My salary is not going to increase unless I move jobs - atm need to stay where I am to manage after school care etc. His salary is increasing so we are getting much nearer to parity on salaries.

House in a very expensive area. Interest only mortgage. Significant equity in the property (3/4 equity). I currently pay mortgage and bills etc, he makes a contribution to kids.

I couldn’t afford to buy him out, even though I can afford to run the house. I’m going to struggle to get somewhere with a bedroom for each of the kids in the area. Am really loathe to move out of area though due to kids stability ( eldest has severe anxiety), in particular school where just getting in place adjustments for my eldest. Also because I have worked hard to build a bit of a network of support here myself. May need to consider move once we get nearer to secondary.

What I’m struggling with is whether to go for getting ex to agree to me staying in the house for 3 years, then move with an eye on secondary or to just go for a sale now. 3 years would hopefully give my eldest time to adapt, get help and settle down ( he is starting to improve). Would have to agree to let ex still come to the house during the week for bedtime though - which I’d prefer not but could live with.

Or am I better just biting the bullet and selling now - and hoping I can get somewhere in this area even if it is really small? Is the 3 years really me just putting off the inevitable substantial change in my lifestyle?

I’m 43 so also worrying about getting a mortgage etc the longer I leave it.

As an aside ex will not move the process forward at all so I will have to push this ( even though he has his new partner). He just says he is happy for things to stay like this indefinitely.

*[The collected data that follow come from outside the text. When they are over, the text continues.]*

-- ==== Sys2Proof/Config.lean ====
section
/-! DEFINITION. The parameters of the block (R11), the constants fixed by the source (R10), the spec's defaults and the OPEN values. -/

namespace Sys2Proof

/-- The parameters of R11. `top` and `fSub` are TOP and F_SUB, `adcLatMax` is ADC_LAT_MAX in SUBCLK steps. -/
structure Params where
  adcBits : Nat
  t1 : Nat
  t2 : Nat
  t3 : Nat
  medScrollMs : Half
  medJumpMs : Half
  vfScrollMs : Half
  vfJumpMs : Half
  top : Nat
  fSub : Nat
  adcLatMax : Nat
  deriving DecidableEq, Repr

/-- The constraint column of R11. The four tier values fit 0..65535 by their type (D39). -/
abbrev Params.Valid (p : Params) : Prop :=
  1 ≤ p.adcBits ∧ p.adcBits ≤ 16 ∧
  p.t1 < p.t2 ∧ p.t2 < p.t3 ∧ p.t3 < 2 ^ p.adcBits - 1 ∧
  2 ≤ p.top ∧ p.top ≤ 65536 ∧
  1 ≤ p.fSub ∧
  p.adcLatMax < p.top

namespace Config

/-- MED_SCROLL_MS, OPEN (R11, D18): no source value, so no body (log 4). -/
opaque medScrollMs : Half
/-- MED_JUMP_MS, OPEN (R11, D18) (log 4). -/
opaque medJumpMs : Half
/-- VF_SCROLL_MS, OPEN (R11, D18) (log 4). -/
opaque vfScrollMs : Half
/-- VF_JUMP_MS, OPEN (R11, D18) (log 4). -/
opaque vfJumpMs : Half
/-- ADC_LAT_MAX, OPEN (R11, D37), below the default TOP = 256 (log 4). -/
opaque adcLatMax : Fin 256

/-- SLOW_SCROLL_MS, SLOW_JUMP_MS (R10). -/
def slowScrollMs : Half := 300
def slowJumpMs : Half := 500
/-- FAST_SCROLL_MS, FAST_JUMP_MS (R10). -/
def fastScrollMs : Half := 100
def fastJumpMs : Half := 180

/-- The defaults of R11, with the OPEN values of this namespace (log 3). -/
def params : Params where
  adcBits := 10
  t1 := 250
  t2 := 500
  t3 := 750
  medScrollMs := medScrollMs
  medJumpMs := medJumpMs
  vfScrollMs := vfScrollMs
  vfJumpMs := vfJumpMs
  top := 256
  fSub := 2000000
  adcLatMax := adcLatMax.val

end Config
end Sys2Proof
end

I’m really struggling with sorting everything out for my eldest plus working full time and the kids - so pushing the divorce is another big thing to add to the load ( although necessary!).

Sorry so long - I have no family support so finding it difficult to work our what to do for the best.

OP posts:
Palaver1 · 29/05/2019 14:45

You don’t have to share pensions 50 50 .
Wish you could start again as house is interest only.
Change is always good for all children as well as those with additional needs don’t worry about that
There has too be a fairer way of sharing childcare his having a laugh.